◆ TO DO ◆
Exactly as they appear below, repeat the lines from the one with "theorem test_writee : reads" through the one with "reads (step ((block true (ports 0 0 0)).setPort [.construct", and no others.

◆ LISTED ENTRIES ◆
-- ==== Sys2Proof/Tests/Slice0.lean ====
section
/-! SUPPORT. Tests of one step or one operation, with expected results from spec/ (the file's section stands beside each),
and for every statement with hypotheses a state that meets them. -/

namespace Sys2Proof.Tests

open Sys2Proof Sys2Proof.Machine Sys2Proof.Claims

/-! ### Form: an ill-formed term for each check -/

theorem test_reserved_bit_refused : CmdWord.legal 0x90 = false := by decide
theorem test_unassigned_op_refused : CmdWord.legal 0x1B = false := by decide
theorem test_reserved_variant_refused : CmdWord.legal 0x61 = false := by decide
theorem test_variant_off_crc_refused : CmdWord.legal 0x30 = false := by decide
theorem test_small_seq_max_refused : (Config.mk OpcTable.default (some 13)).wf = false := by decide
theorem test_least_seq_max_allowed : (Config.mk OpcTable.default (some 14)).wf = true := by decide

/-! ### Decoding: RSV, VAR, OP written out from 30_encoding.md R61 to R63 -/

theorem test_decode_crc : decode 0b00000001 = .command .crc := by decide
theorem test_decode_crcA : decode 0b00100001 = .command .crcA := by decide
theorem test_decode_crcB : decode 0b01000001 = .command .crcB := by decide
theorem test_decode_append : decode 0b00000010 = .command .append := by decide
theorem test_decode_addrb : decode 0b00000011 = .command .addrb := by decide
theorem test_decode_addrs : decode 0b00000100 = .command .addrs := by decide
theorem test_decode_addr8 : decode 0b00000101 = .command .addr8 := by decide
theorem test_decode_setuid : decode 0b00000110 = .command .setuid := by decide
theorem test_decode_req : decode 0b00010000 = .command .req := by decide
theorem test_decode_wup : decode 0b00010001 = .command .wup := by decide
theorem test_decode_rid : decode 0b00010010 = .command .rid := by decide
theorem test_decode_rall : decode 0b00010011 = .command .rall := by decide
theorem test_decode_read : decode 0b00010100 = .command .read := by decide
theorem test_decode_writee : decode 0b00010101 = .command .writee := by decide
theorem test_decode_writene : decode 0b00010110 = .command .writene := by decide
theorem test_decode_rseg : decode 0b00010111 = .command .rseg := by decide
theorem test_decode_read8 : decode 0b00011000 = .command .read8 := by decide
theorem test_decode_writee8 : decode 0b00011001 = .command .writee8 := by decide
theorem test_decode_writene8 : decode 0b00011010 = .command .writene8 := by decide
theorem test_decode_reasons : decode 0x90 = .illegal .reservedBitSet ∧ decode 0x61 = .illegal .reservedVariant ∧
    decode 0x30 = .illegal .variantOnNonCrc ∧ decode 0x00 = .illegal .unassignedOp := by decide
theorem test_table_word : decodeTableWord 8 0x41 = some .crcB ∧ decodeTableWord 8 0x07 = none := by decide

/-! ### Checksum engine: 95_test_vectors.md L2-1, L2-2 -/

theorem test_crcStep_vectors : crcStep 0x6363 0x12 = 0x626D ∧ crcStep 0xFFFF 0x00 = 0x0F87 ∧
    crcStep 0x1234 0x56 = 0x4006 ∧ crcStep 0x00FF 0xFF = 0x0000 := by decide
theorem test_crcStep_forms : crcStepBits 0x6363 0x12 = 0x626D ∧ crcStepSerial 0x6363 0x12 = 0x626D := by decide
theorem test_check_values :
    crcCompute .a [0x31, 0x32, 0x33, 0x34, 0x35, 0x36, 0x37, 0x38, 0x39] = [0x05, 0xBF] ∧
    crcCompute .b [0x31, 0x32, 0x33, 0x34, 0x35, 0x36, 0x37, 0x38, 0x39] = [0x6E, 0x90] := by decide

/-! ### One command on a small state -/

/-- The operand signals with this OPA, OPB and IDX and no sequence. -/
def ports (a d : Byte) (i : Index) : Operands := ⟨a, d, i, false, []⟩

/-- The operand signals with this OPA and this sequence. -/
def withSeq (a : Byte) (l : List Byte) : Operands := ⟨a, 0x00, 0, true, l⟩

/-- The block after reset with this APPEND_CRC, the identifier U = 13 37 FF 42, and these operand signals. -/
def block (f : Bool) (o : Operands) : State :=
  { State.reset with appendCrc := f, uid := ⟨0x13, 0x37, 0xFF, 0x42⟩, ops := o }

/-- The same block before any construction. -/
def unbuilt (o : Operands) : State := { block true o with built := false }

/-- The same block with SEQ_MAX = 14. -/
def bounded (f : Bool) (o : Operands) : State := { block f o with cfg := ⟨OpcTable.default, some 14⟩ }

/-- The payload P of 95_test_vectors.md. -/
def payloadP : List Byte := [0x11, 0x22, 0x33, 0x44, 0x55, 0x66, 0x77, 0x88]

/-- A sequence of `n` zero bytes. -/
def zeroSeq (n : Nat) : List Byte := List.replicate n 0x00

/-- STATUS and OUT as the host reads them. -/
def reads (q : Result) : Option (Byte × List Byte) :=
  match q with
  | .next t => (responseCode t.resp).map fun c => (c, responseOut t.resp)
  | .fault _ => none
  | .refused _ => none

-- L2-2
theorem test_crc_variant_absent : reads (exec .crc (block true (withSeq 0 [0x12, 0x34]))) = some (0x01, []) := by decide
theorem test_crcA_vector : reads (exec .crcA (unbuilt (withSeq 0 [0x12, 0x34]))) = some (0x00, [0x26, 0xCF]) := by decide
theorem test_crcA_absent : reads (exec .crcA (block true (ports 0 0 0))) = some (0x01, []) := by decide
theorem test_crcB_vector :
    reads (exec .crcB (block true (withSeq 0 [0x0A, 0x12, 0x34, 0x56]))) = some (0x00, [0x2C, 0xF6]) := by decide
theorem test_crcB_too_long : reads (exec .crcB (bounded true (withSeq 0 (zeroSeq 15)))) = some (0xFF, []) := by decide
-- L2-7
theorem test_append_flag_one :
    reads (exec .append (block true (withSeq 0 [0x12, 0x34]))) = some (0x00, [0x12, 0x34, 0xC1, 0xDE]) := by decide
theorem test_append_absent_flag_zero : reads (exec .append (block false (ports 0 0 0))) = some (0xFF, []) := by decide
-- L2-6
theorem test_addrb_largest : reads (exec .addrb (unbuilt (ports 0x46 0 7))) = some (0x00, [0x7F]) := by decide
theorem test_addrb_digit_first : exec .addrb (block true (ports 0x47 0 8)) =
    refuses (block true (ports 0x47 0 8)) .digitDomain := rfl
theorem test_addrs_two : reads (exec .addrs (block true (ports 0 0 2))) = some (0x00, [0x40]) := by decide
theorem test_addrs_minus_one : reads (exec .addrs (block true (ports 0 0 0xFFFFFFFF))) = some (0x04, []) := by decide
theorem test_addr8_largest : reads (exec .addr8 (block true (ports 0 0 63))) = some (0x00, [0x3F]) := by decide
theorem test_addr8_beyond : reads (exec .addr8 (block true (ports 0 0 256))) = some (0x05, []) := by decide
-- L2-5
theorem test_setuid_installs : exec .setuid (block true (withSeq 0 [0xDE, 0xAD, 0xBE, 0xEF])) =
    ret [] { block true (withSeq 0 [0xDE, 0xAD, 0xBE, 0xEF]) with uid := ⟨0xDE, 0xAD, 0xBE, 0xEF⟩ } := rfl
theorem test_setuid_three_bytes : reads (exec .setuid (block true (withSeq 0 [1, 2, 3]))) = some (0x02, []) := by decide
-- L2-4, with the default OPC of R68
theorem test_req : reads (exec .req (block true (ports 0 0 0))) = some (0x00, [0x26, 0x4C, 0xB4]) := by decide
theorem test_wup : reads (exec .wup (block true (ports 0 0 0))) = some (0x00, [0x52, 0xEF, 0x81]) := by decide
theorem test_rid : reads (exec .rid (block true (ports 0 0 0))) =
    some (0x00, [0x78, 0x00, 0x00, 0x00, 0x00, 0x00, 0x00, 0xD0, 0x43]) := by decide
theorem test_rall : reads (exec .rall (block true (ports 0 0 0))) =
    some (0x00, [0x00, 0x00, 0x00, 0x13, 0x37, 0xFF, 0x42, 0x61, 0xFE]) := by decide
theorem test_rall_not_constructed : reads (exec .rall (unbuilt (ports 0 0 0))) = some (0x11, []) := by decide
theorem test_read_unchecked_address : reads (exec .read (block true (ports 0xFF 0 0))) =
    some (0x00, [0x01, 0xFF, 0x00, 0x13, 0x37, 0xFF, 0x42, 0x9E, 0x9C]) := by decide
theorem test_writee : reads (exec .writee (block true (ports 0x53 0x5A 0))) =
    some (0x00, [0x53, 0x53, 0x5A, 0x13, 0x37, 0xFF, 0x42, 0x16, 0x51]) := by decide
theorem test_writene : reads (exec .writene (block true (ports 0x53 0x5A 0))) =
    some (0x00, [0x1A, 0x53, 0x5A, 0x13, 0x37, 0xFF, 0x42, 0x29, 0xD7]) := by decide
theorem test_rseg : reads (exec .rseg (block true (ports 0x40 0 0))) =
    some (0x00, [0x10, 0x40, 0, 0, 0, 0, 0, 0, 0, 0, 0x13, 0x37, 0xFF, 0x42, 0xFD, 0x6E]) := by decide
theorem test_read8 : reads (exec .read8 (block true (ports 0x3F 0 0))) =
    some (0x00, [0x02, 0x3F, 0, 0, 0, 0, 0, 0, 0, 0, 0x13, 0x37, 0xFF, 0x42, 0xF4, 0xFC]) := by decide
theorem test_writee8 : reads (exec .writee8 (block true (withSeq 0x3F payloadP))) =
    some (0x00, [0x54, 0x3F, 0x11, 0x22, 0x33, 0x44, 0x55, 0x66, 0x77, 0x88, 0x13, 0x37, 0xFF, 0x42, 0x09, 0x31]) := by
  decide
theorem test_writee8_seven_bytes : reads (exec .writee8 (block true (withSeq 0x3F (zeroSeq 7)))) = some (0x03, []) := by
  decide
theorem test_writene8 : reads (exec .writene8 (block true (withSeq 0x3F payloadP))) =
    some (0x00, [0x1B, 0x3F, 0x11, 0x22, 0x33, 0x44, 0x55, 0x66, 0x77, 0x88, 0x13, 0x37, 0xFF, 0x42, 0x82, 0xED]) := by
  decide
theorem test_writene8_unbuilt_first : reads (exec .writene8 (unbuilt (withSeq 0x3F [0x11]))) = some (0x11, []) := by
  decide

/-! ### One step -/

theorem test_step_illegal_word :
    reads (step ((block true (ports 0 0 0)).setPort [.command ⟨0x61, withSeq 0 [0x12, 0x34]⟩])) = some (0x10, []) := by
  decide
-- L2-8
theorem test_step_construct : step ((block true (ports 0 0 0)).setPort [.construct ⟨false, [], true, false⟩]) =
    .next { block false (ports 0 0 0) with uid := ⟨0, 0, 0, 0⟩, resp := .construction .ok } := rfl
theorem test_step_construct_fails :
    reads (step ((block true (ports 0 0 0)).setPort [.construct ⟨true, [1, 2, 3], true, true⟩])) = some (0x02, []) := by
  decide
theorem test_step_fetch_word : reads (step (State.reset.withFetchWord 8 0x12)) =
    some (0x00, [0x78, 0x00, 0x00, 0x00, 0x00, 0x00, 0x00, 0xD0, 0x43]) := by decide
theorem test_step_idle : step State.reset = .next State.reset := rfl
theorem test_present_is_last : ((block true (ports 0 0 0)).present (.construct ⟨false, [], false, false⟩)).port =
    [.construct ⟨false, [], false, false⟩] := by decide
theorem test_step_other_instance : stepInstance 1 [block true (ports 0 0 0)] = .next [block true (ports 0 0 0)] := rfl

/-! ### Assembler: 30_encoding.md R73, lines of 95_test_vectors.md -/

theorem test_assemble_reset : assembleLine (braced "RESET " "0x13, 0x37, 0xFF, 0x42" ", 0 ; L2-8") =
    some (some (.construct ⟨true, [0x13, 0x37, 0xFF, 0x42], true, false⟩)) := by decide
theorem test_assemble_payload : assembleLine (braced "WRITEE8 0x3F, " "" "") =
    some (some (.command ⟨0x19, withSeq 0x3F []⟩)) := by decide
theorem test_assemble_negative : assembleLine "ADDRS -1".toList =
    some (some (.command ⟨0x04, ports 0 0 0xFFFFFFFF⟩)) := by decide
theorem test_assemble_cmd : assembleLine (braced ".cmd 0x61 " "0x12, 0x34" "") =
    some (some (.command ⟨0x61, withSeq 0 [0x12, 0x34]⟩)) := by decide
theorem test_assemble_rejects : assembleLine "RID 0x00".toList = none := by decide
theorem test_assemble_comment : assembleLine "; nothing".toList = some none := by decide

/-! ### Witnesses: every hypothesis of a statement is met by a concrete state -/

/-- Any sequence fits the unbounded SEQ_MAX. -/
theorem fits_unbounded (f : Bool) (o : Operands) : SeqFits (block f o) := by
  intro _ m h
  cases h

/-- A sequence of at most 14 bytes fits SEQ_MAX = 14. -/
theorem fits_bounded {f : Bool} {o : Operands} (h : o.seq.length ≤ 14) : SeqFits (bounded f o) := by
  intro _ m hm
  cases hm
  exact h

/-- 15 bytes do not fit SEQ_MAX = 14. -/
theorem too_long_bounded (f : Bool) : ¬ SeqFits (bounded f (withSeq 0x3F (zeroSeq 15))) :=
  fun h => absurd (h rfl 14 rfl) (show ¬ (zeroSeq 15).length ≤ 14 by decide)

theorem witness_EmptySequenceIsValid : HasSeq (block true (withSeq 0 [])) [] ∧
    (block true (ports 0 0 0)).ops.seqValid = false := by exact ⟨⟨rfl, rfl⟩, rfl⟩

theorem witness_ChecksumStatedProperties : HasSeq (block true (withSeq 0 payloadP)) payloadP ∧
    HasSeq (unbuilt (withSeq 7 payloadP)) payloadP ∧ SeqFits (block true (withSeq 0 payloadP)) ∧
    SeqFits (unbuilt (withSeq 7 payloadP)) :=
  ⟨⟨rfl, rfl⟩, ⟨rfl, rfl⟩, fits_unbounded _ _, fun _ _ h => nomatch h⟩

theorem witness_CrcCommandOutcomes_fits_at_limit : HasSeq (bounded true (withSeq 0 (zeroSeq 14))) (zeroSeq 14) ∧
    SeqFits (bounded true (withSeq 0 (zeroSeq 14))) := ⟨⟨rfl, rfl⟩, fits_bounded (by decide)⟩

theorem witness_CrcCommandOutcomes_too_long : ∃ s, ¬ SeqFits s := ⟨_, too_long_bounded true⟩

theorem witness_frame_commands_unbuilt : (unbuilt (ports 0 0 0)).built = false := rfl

◆ WRITTEN RESPONSE ◆
theorem test_writee : reads (exec .writee (block true (ports 0x53 0x5A 0))) =
    some (0x00, [0x53, 0x53, 0x5A, 0x13, 0x37, 0xFF, 0x42, 0x16, 0x51]) := by decide
theorem test_writene : reads (exec .writene (block true (ports 0x53 0x5A 0))) =
    some (0x00, [0x1A, 0x53, 0x5A, 0x13, 0x37, 0xFF, 0x42, 0x29, 0xD7]) := by decide
theorem test_rseg : reads (exec .rseg (block true (ports 0x40 0 0))) =
    some (0x00, [0x10, 0x40, 0, 0, 0, 0, 0, 0, 0, 0, 0x13, 0x37, 0xFF, 0x42, 0xFD, 0x6E]) := by decide
theorem test_read8 : reads (exec .read8 (block true (ports 0x3F 0 0))) =
    some (0x00, [0x02, 0x3F, 0, 0, 0, 0, 0, 0, 0, 0, 0x13, 0x37, 0xFF, 0x42, 0xF4, 0xFC]) := by decide
theorem test_writee8 : reads (exec .writee8 (block true (withSeq 0x3F payloadP))) =
    some (0x00, [0x54, 0x3F, 0x11, 0x22, 0x33, 0x44, 0x55, 0x66, 0x77, 0x88, 0x13, 0x37, 0xFF, 0x42, 0x09, 0x31]) := by
  decide
theorem test_writee8_seven_bytes : reads (exec .writee8 (block true (withSeq 0x3F (zeroSeq 7)))) = some (0x03, []) := by
  decide
theorem test_writene8 : reads (exec .writene8 (block true (withSeq 0x3F payloadP))) =
    some (0x00, [0x1B, 0x3F, 0x11, 0x22, 0x33, 0x44, 0x55, 0x66, 0x77, 0x88, 0x13, 0x37, 0xFF, 0x42, 0x82, 0xED]) := by
  decide
theorem test_writene8_unbuilt_first : reads (exec .writene8 (unbuilt (withSeq 0x3F [0x11]))) = some (0x11, []) := by
  decide

/-! ### One step -/

theorem test_step_illegal_word :
    reads (step ((block true (ports 0 0 0)).setPort [.command ⟨0x61, withSeq 0 [0x12, 0x34]⟩])) = some (0x10, []) := by
  decide
-- L2-8
theorem test_step_construct : step ((block true (ports 0 0 0)).setPort [.construct ⟨false, [], true, false⟩]) =
    .next { block false (ports 0 0 0) with uid := ⟨0, 0, 0, 0⟩, resp := .construction .ok } := rfl
theorem test_step_construct_fails :
    reads (step ((block true (ports 0 0 0)).setPort [.construct ⟨true, [1, 2, 3], true, true⟩])) = some (0x02, []) := by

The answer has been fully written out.